--- Dataset excerpts Enclosed Below ---

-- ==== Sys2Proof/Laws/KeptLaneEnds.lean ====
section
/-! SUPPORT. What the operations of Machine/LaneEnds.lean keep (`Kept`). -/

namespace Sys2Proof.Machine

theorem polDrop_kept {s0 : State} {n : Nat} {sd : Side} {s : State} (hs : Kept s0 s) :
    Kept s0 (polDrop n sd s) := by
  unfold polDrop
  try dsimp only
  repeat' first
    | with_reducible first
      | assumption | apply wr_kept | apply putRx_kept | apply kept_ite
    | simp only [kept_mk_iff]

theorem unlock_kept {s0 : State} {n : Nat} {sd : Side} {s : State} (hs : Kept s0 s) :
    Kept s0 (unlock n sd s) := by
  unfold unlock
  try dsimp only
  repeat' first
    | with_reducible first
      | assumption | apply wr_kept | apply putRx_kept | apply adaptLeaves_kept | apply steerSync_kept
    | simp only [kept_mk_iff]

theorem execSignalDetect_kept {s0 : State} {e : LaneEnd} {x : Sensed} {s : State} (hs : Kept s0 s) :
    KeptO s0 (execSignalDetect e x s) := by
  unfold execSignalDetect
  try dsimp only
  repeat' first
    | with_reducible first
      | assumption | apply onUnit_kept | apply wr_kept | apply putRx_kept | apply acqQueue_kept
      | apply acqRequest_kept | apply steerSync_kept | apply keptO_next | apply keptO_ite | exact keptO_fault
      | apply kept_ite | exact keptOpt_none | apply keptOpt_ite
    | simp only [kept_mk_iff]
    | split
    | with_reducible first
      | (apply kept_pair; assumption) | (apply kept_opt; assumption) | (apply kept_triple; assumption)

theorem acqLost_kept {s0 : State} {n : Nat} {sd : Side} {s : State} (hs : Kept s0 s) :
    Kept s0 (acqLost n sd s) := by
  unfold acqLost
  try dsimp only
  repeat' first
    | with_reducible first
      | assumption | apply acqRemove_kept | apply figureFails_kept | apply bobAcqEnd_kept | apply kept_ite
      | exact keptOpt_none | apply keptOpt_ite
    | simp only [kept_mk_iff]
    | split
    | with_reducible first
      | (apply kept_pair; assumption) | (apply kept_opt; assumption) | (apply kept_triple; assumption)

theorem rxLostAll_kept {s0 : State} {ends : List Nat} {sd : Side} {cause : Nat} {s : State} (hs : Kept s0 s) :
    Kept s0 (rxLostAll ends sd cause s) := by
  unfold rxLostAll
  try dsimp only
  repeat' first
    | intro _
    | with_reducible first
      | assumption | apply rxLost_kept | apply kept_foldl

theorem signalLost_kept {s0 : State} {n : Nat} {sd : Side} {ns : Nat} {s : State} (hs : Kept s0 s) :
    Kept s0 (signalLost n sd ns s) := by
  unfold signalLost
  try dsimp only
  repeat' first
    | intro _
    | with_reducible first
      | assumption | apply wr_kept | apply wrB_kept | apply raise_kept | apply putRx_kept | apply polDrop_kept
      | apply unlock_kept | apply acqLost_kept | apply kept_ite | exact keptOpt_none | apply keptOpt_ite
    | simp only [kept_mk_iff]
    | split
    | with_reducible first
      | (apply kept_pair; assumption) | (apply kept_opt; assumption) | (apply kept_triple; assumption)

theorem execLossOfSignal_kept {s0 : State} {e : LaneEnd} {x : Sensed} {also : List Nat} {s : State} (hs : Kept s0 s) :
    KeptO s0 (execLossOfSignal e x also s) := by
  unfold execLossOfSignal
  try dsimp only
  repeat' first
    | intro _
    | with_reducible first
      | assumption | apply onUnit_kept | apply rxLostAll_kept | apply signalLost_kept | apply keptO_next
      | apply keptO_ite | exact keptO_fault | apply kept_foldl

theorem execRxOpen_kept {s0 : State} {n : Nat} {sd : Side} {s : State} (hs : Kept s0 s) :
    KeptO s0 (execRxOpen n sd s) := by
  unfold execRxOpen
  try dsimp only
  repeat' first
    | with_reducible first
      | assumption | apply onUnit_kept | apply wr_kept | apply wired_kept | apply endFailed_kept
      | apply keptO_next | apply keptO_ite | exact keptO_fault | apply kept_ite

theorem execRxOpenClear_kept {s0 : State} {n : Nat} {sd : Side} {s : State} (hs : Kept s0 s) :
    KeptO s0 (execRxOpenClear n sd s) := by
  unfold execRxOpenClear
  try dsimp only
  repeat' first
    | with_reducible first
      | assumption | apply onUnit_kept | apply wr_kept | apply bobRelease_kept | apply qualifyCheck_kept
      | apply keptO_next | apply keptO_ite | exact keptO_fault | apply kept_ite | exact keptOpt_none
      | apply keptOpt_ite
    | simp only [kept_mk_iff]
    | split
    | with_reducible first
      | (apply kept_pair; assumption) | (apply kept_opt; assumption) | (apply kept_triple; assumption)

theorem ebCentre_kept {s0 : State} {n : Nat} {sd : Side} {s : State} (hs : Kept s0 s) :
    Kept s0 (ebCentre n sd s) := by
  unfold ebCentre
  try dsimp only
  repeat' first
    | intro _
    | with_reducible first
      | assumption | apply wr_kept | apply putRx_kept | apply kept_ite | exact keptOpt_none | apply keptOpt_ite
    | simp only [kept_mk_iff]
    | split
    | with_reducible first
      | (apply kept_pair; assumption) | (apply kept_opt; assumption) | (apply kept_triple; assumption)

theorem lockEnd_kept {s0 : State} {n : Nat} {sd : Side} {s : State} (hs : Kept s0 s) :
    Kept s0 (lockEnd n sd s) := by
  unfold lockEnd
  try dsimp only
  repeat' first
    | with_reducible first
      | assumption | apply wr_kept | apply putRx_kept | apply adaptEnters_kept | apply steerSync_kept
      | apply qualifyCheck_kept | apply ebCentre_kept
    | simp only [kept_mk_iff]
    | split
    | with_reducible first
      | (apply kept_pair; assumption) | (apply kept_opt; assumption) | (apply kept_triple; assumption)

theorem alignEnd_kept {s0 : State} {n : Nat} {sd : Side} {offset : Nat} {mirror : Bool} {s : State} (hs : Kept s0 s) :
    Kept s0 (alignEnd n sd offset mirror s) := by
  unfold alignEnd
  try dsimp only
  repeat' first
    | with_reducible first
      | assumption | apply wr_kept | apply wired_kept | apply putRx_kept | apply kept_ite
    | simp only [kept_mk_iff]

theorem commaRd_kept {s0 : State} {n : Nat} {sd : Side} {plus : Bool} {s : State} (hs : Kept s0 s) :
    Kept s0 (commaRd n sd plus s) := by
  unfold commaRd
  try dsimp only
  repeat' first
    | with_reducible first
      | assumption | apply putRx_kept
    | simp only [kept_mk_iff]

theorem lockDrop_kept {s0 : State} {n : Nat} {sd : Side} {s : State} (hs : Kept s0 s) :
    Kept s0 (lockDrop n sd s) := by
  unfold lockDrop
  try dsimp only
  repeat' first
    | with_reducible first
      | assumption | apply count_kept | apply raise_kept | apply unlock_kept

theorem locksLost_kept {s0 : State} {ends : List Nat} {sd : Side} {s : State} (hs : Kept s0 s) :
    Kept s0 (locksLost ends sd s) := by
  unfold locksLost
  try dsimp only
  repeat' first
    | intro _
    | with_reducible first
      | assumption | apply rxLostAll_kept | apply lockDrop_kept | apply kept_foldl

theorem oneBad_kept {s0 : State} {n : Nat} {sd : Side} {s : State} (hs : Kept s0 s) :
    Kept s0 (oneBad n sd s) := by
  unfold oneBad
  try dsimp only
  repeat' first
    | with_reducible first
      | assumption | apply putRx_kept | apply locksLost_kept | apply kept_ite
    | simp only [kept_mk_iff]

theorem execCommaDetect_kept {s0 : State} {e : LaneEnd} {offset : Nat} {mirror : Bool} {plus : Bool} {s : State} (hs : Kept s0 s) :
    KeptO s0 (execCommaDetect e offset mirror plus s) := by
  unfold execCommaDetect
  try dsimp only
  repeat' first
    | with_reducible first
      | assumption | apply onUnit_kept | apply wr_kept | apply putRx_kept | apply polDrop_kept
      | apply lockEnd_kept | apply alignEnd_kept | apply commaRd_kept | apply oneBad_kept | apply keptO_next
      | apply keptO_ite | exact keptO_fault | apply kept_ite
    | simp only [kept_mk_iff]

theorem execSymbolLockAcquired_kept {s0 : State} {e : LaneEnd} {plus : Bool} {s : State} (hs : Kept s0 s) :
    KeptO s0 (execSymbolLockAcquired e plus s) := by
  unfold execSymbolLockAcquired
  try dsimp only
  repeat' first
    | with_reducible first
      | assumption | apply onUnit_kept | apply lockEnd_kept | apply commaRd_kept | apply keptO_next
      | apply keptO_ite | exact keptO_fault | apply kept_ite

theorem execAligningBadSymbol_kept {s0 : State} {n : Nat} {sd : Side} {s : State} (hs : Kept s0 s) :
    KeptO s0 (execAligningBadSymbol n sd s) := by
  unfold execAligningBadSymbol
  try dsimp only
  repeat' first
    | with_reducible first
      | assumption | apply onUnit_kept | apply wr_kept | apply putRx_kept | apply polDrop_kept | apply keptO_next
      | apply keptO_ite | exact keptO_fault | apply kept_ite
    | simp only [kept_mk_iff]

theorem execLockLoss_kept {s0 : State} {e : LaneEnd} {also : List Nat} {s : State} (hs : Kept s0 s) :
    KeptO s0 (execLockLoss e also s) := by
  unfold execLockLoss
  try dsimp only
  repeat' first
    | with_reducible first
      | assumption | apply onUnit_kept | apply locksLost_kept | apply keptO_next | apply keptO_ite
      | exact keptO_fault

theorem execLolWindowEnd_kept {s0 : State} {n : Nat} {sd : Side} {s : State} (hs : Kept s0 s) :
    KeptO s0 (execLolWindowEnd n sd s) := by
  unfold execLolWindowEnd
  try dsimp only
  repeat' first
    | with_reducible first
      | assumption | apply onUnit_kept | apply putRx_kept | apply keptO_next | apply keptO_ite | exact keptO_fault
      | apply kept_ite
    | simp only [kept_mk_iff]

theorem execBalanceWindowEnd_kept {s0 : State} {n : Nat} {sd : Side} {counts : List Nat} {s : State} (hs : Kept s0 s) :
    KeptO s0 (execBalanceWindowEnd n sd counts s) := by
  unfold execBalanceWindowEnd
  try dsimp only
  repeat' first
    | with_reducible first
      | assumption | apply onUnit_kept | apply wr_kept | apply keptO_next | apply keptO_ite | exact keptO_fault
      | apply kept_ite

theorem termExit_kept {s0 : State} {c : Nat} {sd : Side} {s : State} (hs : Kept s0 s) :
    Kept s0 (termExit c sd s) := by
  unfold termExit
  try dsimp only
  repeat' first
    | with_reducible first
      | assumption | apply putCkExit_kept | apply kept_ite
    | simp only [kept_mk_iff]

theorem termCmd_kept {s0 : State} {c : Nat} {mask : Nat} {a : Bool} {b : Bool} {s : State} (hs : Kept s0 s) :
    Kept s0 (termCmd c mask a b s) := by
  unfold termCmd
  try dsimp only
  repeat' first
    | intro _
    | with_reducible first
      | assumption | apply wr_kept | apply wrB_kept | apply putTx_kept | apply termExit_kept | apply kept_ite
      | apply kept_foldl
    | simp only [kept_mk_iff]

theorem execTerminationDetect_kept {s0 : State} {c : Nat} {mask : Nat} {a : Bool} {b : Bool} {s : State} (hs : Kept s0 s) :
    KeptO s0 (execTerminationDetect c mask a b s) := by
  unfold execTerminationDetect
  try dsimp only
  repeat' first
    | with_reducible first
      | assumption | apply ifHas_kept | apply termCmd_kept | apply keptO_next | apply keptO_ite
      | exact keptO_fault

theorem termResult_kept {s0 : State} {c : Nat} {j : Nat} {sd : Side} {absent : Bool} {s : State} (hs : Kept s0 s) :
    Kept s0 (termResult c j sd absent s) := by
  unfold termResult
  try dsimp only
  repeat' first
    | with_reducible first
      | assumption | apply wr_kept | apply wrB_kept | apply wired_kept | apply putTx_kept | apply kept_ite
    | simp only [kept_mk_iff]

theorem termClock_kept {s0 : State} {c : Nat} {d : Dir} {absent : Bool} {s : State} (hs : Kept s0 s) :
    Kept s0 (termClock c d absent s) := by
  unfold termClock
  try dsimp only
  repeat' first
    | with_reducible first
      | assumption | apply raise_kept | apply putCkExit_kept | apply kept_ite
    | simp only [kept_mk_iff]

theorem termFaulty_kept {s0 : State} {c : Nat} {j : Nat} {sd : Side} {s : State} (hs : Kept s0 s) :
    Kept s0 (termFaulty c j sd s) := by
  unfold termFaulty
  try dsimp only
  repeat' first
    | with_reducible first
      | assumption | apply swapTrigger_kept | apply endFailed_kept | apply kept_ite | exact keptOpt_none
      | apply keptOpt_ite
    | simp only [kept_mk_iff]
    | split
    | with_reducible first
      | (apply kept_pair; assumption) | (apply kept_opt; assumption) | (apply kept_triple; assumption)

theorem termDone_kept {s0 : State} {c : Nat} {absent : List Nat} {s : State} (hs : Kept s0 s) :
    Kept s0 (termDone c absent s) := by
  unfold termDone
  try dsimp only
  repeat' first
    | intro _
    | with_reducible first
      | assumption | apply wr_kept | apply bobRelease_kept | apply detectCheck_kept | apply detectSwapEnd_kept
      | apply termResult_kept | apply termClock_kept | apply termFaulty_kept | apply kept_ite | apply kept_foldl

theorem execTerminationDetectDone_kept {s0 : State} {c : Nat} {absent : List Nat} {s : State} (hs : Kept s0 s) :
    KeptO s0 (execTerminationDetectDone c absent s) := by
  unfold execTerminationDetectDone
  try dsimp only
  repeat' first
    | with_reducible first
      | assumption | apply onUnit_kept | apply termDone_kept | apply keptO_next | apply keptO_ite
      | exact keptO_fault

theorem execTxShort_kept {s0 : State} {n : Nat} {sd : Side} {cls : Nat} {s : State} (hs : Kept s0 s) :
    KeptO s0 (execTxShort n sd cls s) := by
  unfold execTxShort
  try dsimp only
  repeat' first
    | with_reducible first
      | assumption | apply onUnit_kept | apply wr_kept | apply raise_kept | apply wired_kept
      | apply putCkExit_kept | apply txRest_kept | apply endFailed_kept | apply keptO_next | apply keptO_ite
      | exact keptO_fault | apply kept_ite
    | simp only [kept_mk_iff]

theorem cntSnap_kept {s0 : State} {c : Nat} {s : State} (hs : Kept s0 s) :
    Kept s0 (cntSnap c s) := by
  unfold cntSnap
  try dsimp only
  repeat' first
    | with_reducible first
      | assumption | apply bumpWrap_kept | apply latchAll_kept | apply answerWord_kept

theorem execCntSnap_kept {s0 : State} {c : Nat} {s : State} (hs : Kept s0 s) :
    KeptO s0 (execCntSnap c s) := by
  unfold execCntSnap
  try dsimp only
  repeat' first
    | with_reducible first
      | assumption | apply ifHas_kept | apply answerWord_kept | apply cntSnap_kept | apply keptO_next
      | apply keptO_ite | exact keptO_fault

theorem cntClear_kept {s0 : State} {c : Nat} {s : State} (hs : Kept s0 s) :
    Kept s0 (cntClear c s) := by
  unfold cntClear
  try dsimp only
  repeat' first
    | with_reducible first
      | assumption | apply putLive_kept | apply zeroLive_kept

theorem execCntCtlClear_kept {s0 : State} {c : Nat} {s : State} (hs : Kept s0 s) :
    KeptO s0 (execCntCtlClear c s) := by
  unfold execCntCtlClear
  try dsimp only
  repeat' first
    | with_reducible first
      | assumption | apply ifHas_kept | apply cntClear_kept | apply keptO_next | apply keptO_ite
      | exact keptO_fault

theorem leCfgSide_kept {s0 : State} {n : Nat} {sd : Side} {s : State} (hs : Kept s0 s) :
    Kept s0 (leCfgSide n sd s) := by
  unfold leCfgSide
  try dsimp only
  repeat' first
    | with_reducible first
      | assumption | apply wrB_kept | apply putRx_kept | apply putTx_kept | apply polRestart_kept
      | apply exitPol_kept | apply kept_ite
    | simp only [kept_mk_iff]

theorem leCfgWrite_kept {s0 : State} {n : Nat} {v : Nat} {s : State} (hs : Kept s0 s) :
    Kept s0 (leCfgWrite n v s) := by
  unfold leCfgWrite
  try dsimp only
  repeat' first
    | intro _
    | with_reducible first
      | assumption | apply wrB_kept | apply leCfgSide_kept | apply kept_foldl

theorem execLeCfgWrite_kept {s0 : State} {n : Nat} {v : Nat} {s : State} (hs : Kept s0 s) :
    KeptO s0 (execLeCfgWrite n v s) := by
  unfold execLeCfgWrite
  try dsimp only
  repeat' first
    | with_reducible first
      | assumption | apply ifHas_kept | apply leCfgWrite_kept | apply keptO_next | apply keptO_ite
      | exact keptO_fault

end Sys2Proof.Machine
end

--- End of Enclosed Dataset excerpts ---

Exercise goal ▸
Please make an exact copy of the lines above from the line with "keptO_fault | apply kept_ite | exact keptOpt_none" through the line with "Kept s0 (ebCentre n sd s) := by", both ends included.

Solution to this problem ▸
      | apply keptO_next | apply keptO_ite | exact keptO_fault | apply kept_ite | exact keptOpt_none
      | apply keptOpt_ite
    | simp only [kept_mk_iff]
    | split
    | with_reducible first
      | (apply kept_pair; assumption) | (apply kept_opt; assumption) | (apply kept_triple; assumption)

theorem ebCentre_kept {s0 : State} {n : Nat} {sd : Side} {s : State} (hs : Kept s0 s) :
    Kept s0 (ebCentre n sd s) := by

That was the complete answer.